Overheard On The Street

Here’s what they’re saying at mid-day:

Paul Rabbitt, President,
RabbittAnalytics.com: "Uncertainty due to the election fiasco will pressure
stocks this week. It could get pretty ugly if the election goes to the courts.
These are external events that are indeed unusual events for the stock market.
For those with staying power, the uncertainty is non-recurring. The overseas
mail-in votes will be counted the 17th and will likely result with Bush winning
the electoral vote by a slim margin. If Gore does not concede the election, his
lawsuits will fail to change the outcome.
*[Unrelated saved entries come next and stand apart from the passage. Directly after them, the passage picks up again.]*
theorem decRule_of_bits_error {d : Byte} {b : Block} {a : Abort} (hp : b.phase = .decBits)
    (h : bitsLoop (byteBits d) b [] = .error a) : decRule d b = .error a := by
  simp only [decRule, hp, h]

theorem exec_dec_of_bits_ok {d : Byte} {s : State} {b' : Block} {out : List Byte} (hp : s.block.phase = .decBits)
    (h : bitsLoop (byteBits d) s.block [] = .ok (b', out)) : exec (.dec d) s = .next (s.answered b' out 0x00) :=
  exec_ok (i := .dec d) nofun nofun (hp.trans_ne nofun) (.inr (.inr (.inl hp))) (decRule_of_bits_ok hp h)

/-- A byte whose bits all find room or a match is decoded (45_decode.md R135, R137). -/
theorem exec_dec_completes {d : Byte} {s : State} (hp : s.block.phase = .decBits)
    (h : ∃ r, bitsLoop (byteBits d) s.block [] = .ok r) :
    ∃ t, exec (.dec d) s = .next t ∧ (t.block.phase = .decBits ∨ t.block.phase = .decDone) := by
  obtain ⟨⟨b', out⟩, hb⟩ := h
  refine ⟨_, exec_dec_of_bits_ok hp hb, ?_⟩
  obtain ⟨new, -, -, -, hphase⟩ := bitsLoop_counts hb
  exact hphase.imp (·.trans hp) And.left

/-! ## What is put out -/

/-- Settles O43: without a fault the byte went through the bit loop, whose law says all of it. -/
theorem decEmitsTheMatchedCodes : Obligations.DecEmitsTheMatchedCodes := by
  unfold Obligations.DecEmitsTheMatchedCodes
  intro d s t h hp hx ht
  obtain ⟨-, r, -, hr, rfl⟩ := exec_no_fault hx (hp.trans_ne nofun) ht
  obtain ⟨hp', -⟩ | ⟨hp', -⟩ | ⟨-, b', out, hb, rfl⟩ | ⟨hp', -⟩ := hr
  · cases hp'.symm.trans hp
  · cases hp'.symm.trans hp
  · obtain ⟨new, k, hout, hk, hnew, houtn, hbits, hmem, hend⟩ := bitsLoop_spec (.of_inv h hp) hp hb
    rw [List.nil_append] at hout
    subst hout
    rw [byteBits_length] at hk
    refine ⟨out, k, hk, hnew.trans hk, ?_, hbits, hmem, fun hphase => ?_, fun hphase => ?_⟩
    · rw [← houtn]
      exact congrArg (fun x => s.answered x out 0x00) (bitsLoop_frame hb)
    · obtain ⟨-, hk8, hstage⟩ | ⟨hdone, -⟩ := hend
      · exact ⟨hk8.trans (byteBits_length d), hstage.outn_lt⟩
      · cases hdone.symm.trans hphase
    · obtain ⟨hgo, -⟩ | ⟨-, horig, hacc, hlen, hrest⟩ := hend
      · cases hgo.symm.trans hphase
      · refine ⟨horig, hacc, hlen, fun d' hd' => exec_dec_of_bits_ok hp (hrest _ hd' ?_)⟩
        simp
  · cases hp'.symm.trans hp

/-! ## Room for every bit -/

theorem bitsLoop_ok_of_room {bits : List Bool} {b : Block} (h : b.acclen + bits.length ≤ b.maxlen) (out : List Byte) :
    ∃ r, bitsLoop bits b out = .ok r := by
  induction bits generalizing b out with
  | nil => exact ⟨_, rfl⟩
  | cons bit rest ih =>
    rw [List.length_cons] at h
    rcases bitsLoop_cons_cases bit b with ⟨ch, -, -, he⟩ | ⟨ch, -, -, he⟩ | ⟨-, hlong, -⟩ | ⟨-, -, he⟩
    · exact ⟨_, he rest out⟩
    · rw [he]
      refine ih (b := b.emitChar) ?_ _
      simp only [Block.emitChar]
      omega
    · omega
    · rw [he]
      refine ih (b := b.takeBit bit) ?_ _
      simp only [Block.takeBit]
      omega

/-- Settles O44: each of the byte's eight bits finds room below `MAXLEN`. -/
theorem decBitsCompletes : Obligations.DecBitsCompletes := by
  unfold Obligations.DecBitsCompletes
  intro d s hp hroom
  exact exec_dec_completes hp (bitsLoop_ok_of_room (by rw [byteBits_length]; exact hroom) [])

/-! ## No room for the next bit -/

theorem byteBits_eq_cons (d : Byte) : ∃ rest, byteBits d = d.getLsbD 7 :: rest := ⟨_, rfl⟩

theorem lookup_eq_none_of_unmatched {b : Block} {bit : Bool}
    (h : ∀ c, ¬ ((b.code c).len = b.acclen + 1 ∧ (b.code c).bits.toNat = 2 * b.accbits.toNat + bit.toNat)) :
    lookup b (accumulate b.accbits bit) (b.acclen + 1) = none := by
  refine Option.eq_none_iff_forall_ne_some.mpr fun ch hch => ?_
  obtain ⟨-, hlen, hbits⟩ := lookup_some hch
  refine h ch ⟨hlen, ?_⟩
  have hval := congrArg BitVec.toNat hbits
  rwa [accumulate_toNat, BitVec.toNat_setWidth, Nat.mod_eq_of_lt ((b.code ch).bits.isLt.trans (by decide))] at hval

/-- Settles O45: the byte's first bit finds neither a match nor room. -/
theorem corruptStreamOnTooManyBits : Obligations.CorruptStreamOnTooManyBits := by
  unfold Obligations.CorruptStreamOnTooManyBits
  intro d s hp hfull hno
  obtain ⟨rest, hbits⟩ := byteBits_eq_cons d
  have hnone := lookup_eq_none_of_unmatched hno
  refine exec_raise (i := .dec d) (k := .corruptStream) nofun nofun (hp.trans_ne nofun) (.inr (.inr (.inl hp)))
    (decRule_of_bits_error hp ?_)
  rw [hbits]
  rcases bitsLoop_cons_cases (d.getLsbD 7) s.block with ⟨ch, hl, -⟩ | ⟨ch, hl, -⟩ | ⟨-, -, he⟩ | ⟨-, hm, -⟩
  · cases hl.symm.trans hnone
  · cases hl.symm.trans hnone
  · exact he rest []
  · omega

end Sys2Proof.Machine
end

section
/-! PROOFS. Complete code tables: where no code is an initial segment of another and the Kraft sum is 1, some code begins
every string of `MAXLEN` bits, so that the bit stage cannot fault (45_decode.md R138). -/

namespace Sys2Proof.Machine

open InformationTheory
When the matter is settled we expect a
rally driving stocks upward through January-February."

Robin Griffiths, Global Technical
Strategist, HSBC: "Markets hate uncertainty. They want a result. Eventually
there will be a new President, but he will not have a huge margin of power. The
future is unlikely to feature big government. The economy will get on with its
own agenda guided by the Fed. Our road maps do predict that a bear phase will
follow from early in the new year. It will be in the presence of a strong
secular uptrend but will not finally end until late 2002.

Frank Gretz, Market Analyst, Shields
& Company: "Could it be another case of the market making the news
rather than the news making the market? Maybe the market has voted, and that
outcome is anything but uncertain. The market action, the weakness, isn’t just
about the political background. After all, many got exactly what they wanted.
They didn’t want Bush, they didn’t want Gore, and that’s what they got! That,
however, has nothing to do with why the Nasdaq lost 5% on Wednesday. Perhaps the market averages see problems of a fundamental rather than political type."